▼▼▼

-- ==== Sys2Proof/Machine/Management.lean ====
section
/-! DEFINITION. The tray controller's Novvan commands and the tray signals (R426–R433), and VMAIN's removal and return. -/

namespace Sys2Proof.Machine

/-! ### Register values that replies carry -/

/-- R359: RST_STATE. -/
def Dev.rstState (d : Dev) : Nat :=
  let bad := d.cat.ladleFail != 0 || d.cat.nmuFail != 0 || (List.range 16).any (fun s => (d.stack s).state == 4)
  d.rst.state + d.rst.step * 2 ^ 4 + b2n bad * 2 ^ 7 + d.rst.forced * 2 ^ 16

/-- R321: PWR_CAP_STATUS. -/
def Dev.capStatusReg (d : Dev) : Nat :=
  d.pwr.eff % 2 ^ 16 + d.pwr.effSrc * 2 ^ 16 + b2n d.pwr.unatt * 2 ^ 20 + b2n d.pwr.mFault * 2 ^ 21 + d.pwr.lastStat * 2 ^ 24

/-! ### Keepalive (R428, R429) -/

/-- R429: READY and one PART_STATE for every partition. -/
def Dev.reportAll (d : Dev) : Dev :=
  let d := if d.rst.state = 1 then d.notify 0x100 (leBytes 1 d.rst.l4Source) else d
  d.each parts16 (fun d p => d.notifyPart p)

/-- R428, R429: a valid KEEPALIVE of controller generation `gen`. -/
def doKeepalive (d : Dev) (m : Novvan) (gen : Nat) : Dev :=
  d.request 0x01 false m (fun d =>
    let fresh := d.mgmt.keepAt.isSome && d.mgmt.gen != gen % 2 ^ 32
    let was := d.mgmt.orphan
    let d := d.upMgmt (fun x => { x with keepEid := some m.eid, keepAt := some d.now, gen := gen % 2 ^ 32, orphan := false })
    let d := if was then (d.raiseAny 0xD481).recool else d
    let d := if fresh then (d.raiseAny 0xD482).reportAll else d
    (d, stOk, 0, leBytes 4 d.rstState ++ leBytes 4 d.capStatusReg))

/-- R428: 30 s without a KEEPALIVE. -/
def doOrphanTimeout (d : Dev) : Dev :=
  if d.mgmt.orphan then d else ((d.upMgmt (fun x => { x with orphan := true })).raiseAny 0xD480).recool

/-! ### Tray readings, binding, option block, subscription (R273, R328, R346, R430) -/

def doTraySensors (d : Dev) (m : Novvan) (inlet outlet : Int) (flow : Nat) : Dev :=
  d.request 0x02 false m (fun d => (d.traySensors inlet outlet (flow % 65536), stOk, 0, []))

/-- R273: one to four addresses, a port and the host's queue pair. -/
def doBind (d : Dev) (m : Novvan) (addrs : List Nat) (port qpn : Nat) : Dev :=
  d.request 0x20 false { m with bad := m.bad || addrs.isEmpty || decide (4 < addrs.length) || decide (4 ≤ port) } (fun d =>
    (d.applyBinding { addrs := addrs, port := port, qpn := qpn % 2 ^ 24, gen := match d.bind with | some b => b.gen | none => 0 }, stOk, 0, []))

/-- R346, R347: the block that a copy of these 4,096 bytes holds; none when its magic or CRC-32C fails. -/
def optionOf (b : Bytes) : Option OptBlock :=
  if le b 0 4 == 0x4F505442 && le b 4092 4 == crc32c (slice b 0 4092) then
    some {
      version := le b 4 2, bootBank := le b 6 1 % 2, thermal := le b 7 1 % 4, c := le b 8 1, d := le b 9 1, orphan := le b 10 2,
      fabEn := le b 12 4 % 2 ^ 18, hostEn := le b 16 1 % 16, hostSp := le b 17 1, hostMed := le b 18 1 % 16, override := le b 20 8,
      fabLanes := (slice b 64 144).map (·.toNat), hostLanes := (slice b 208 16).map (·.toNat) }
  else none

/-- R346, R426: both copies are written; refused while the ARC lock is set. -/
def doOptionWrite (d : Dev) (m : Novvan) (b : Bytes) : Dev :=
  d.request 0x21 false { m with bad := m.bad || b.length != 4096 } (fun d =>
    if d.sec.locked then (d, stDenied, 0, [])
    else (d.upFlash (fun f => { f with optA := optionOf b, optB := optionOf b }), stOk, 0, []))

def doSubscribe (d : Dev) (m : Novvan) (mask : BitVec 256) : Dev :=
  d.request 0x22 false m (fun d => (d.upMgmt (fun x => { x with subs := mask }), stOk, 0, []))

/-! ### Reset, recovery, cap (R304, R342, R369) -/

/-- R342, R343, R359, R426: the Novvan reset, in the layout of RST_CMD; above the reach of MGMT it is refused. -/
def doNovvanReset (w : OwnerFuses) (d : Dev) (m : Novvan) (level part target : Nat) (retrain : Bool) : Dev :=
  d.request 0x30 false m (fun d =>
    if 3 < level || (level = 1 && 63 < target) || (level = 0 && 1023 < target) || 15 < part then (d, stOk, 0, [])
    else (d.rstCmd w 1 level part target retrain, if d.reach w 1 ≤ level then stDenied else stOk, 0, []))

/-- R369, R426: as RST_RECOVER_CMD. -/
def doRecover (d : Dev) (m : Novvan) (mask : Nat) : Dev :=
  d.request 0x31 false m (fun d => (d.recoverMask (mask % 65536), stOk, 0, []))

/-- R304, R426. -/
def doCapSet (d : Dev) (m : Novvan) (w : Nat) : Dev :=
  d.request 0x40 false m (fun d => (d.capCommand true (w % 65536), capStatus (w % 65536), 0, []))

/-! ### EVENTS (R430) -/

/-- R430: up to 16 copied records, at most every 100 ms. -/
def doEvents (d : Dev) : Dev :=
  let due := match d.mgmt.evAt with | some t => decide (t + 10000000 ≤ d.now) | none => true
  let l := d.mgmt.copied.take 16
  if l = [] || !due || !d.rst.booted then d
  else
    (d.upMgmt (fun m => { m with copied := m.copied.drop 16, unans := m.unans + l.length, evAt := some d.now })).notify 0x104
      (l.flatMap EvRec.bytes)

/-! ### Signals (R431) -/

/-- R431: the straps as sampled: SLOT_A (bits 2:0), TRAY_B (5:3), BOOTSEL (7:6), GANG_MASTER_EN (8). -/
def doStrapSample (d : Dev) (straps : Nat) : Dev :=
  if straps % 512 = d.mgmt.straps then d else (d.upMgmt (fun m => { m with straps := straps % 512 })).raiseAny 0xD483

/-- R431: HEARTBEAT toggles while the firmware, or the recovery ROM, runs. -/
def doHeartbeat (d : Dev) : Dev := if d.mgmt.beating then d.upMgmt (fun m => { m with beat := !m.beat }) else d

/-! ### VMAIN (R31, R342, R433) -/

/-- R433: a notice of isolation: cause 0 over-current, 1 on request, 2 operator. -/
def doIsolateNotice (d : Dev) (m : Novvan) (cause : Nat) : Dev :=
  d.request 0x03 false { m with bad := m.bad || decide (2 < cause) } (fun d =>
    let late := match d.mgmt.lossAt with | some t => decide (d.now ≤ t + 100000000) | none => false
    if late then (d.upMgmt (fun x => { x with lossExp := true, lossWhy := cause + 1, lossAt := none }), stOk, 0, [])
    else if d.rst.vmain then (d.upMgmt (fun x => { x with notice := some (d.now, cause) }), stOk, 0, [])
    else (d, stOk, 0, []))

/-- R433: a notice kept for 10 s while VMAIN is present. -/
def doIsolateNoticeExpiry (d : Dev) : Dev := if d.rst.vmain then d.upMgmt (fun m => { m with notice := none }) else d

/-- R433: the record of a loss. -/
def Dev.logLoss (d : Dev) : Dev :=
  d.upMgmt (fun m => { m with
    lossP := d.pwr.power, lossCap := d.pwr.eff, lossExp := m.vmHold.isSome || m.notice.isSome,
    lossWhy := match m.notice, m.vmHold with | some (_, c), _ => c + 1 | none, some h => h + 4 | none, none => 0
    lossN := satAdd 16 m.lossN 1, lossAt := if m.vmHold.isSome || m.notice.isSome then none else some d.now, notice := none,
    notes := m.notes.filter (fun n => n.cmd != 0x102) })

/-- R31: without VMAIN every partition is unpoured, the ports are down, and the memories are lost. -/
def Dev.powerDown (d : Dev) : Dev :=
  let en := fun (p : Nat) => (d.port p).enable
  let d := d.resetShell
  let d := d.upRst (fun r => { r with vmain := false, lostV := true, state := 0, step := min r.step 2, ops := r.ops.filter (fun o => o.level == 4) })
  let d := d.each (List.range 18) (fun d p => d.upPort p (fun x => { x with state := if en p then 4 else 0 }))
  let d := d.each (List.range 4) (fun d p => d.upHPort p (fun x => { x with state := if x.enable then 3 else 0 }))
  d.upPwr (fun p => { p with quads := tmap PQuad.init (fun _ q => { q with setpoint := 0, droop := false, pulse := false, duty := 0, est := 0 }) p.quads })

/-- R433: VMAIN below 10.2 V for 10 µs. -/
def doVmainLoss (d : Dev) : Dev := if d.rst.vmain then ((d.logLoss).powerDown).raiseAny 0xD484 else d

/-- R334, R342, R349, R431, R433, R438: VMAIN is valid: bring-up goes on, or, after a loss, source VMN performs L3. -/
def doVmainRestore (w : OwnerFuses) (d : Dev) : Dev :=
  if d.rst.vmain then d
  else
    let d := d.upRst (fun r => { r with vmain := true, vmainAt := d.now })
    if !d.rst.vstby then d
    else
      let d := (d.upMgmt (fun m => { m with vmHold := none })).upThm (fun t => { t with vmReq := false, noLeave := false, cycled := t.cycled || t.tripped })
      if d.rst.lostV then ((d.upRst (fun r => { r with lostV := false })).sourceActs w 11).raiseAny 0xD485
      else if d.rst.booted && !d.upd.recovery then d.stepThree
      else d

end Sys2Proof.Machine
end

▲▲▲
▼▼▼

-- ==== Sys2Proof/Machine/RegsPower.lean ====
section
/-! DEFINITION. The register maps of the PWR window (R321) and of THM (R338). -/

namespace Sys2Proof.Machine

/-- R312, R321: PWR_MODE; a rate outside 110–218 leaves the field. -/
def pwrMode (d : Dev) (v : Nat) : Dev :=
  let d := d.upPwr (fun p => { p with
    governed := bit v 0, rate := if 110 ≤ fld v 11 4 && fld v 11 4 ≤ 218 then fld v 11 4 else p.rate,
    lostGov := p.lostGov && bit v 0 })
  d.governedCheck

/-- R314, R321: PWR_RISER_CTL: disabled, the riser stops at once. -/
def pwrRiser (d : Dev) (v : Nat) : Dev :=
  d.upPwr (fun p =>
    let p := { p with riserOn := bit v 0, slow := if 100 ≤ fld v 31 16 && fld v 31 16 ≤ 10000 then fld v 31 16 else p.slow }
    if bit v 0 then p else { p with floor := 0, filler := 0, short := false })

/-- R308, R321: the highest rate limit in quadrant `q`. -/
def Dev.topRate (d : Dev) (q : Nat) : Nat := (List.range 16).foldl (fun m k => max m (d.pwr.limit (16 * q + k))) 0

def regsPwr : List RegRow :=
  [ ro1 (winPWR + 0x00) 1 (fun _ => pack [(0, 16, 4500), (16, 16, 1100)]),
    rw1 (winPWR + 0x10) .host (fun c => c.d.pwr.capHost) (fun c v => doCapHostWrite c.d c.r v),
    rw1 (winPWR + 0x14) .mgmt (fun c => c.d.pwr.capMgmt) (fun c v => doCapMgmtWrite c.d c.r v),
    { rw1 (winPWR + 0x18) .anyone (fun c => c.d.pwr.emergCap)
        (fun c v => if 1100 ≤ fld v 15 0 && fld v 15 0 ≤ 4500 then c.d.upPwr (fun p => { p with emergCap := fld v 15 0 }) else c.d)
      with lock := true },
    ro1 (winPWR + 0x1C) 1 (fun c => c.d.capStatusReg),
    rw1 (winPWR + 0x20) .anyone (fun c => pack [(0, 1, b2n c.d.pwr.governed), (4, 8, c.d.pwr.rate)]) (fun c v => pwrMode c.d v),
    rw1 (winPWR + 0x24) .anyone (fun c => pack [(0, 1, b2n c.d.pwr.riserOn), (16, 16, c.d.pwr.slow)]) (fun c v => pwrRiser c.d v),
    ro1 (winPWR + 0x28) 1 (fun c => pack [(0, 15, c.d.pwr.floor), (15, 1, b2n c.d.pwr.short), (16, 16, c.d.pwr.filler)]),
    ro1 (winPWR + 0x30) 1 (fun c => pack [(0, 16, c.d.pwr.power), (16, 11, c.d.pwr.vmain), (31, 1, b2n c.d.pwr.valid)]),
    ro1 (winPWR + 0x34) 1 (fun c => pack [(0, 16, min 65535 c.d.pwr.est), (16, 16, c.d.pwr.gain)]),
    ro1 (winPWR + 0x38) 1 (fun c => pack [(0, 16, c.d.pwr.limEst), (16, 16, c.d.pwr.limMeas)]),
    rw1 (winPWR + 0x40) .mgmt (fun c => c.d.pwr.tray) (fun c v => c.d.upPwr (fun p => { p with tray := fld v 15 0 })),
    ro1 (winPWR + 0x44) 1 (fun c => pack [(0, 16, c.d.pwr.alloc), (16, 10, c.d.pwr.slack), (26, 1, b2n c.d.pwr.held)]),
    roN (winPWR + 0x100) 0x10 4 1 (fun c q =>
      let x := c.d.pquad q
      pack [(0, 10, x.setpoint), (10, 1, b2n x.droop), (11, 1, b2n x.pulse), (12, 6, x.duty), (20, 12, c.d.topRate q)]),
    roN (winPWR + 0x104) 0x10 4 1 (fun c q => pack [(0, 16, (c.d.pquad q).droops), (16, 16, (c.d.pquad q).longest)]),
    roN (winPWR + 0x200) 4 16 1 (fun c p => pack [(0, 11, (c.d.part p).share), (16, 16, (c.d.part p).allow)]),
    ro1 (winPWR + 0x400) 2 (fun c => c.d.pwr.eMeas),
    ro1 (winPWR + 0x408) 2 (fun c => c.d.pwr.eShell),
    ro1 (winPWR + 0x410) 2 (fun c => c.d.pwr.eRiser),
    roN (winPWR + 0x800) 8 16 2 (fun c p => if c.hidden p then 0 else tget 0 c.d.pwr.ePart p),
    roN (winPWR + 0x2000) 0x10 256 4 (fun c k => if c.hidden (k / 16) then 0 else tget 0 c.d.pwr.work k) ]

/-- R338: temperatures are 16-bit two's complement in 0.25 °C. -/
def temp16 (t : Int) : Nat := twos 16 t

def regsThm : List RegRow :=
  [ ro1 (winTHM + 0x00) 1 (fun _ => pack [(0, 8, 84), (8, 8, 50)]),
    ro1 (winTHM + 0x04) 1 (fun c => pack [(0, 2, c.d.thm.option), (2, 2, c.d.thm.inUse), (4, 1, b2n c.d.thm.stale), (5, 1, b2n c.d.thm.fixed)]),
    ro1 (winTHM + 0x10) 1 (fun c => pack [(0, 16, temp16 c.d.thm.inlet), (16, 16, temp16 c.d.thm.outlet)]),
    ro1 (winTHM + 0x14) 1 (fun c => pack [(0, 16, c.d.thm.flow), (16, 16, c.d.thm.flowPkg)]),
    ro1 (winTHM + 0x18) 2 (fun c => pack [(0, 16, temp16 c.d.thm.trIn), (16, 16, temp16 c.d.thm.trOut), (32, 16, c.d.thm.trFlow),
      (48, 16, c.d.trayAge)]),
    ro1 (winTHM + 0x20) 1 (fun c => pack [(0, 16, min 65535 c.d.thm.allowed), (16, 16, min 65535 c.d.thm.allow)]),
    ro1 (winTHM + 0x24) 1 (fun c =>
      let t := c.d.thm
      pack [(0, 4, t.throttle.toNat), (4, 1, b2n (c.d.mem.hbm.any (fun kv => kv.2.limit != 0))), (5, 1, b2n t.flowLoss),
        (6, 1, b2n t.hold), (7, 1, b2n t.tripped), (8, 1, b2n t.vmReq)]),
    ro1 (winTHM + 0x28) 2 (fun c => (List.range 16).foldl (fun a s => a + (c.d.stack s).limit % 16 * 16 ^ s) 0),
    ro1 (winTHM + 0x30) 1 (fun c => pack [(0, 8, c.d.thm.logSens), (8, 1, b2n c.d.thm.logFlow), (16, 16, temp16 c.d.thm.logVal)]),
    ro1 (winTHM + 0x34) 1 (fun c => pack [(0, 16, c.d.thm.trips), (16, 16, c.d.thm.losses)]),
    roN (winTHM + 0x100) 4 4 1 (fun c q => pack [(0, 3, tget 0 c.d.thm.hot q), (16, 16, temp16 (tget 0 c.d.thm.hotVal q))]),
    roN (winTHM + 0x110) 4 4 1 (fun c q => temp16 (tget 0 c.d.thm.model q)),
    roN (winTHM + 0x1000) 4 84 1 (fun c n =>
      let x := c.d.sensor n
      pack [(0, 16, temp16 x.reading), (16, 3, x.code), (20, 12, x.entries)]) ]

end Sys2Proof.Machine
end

▲▲▲
▼▼▼

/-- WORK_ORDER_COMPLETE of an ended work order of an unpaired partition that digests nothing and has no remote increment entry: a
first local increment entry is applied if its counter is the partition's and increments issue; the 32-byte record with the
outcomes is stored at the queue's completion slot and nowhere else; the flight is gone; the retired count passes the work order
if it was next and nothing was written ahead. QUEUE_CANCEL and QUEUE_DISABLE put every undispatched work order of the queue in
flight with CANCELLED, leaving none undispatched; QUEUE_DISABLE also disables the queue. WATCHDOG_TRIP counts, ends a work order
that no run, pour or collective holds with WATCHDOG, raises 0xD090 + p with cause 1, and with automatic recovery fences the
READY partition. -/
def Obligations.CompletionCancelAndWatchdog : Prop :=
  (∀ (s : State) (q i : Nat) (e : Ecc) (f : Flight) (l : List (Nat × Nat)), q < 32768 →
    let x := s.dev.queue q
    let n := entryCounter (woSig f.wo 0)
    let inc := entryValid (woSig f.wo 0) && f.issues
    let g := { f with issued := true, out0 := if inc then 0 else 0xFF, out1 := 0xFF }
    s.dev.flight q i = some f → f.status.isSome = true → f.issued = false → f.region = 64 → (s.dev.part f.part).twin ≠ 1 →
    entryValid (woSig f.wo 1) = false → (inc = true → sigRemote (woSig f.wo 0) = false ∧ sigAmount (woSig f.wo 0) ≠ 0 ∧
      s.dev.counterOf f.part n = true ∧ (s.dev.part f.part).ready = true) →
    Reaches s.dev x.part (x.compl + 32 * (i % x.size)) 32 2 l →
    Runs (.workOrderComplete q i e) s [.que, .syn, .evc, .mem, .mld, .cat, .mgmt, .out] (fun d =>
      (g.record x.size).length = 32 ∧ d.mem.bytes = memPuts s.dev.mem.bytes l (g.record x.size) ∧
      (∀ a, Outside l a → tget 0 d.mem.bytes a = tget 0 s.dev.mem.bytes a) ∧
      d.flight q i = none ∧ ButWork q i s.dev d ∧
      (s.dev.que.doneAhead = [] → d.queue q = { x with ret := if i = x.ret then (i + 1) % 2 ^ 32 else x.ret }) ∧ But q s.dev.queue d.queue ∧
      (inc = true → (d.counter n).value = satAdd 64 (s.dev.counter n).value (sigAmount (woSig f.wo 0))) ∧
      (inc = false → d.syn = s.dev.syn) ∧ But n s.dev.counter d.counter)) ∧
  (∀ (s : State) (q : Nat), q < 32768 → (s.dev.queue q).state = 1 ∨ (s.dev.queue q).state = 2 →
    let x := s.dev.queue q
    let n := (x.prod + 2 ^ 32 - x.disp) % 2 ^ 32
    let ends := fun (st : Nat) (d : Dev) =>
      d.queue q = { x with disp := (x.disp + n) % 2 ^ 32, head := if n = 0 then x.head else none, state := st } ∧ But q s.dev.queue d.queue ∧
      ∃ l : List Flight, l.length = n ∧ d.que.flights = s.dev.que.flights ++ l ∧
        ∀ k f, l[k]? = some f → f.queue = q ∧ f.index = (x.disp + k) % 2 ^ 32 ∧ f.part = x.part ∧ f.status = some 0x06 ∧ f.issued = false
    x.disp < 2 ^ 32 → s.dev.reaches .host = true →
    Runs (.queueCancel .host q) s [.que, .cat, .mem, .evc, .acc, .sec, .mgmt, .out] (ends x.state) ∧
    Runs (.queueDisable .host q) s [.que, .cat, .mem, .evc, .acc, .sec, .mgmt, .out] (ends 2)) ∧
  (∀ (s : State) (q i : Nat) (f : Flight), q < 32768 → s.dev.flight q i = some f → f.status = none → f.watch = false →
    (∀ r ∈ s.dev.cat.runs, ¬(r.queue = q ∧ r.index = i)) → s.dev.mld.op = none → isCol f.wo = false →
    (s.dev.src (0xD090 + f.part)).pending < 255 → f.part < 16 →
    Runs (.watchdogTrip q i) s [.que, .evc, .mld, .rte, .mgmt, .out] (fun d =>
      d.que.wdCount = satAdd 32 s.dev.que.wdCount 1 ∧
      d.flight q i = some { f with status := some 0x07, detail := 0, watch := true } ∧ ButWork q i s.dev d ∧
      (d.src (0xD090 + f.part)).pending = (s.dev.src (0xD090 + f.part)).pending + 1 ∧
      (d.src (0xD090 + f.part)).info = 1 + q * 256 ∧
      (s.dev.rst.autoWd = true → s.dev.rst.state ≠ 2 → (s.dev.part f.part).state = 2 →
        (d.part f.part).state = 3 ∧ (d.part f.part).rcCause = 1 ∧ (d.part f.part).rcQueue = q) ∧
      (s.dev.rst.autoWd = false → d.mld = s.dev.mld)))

▲▲▲

- _Work to be completed_
The range runs from the line above containing "def pwrMode (d" to the line containing "ro1 (winPWR + 0x1C)", inclusive. Restate those lines word for word and no others.

- _Response box_
def pwrMode (d : Dev) (v : Nat) : Dev :=
  let d := d.upPwr (fun p => { p with
    governed := bit v 0, rate := if 110 ≤ fld v 11 4 && fld v 11 4 ≤ 218 then fld v 11 4 else p.rate,
    lostGov := p.lostGov && bit v 0 })
  d.governedCheck

/-- R314, R321: PWR_RISER_CTL: disabled, the riser stops at once. -/
def pwrRiser (d : Dev) (v : Nat) : Dev :=
  d.upPwr (fun p =>
    let p := { p with riserOn := bit v 0, slow := if 100 ≤ fld v 31 16 && fld v 31 16 ≤ 10000 then fld v 31 16 else p.slow }
    if bit v 0 then p else { p with floor := 0, filler := 0, short := false })

/-- R308, R321: the highest rate limit in quadrant `q`. -/
def Dev.topRate (d : Dev) (q : Nat) : Nat := (List.range 16).foldl (fun m k => max m (d.pwr.limit (16 * q + k))) 0

def regsPwr : List RegRow :=
  [ ro1 (winPWR + 0x00) 1 (fun _ => pack [(0, 16, 4500), (16, 16, 1100)]),
    rw1 (winPWR + 0x10) .host (fun c => c.d.pwr.capHost) (fun c v => doCapHostWrite c.d c.r v),
    rw1 (winPWR + 0x14) .mgmt (fun c => c.d.pwr.capMgmt) (fun c v => doCapMgmtWrite c.d c.r v),
    { rw1 (winPWR + 0x18) .anyone (fun c => c.d.pwr.emergCap)
        (fun c v => if 1100 ≤ fld v 15 0 && fld v 15 0 ≤ 4500 then c.d.upPwr (fun p => { p with emergCap := fld v 15 0 }) else c.d)
      with lock := true },
    ro1 (winPWR + 0x1C) 1 (fun c => c.d.capStatusReg),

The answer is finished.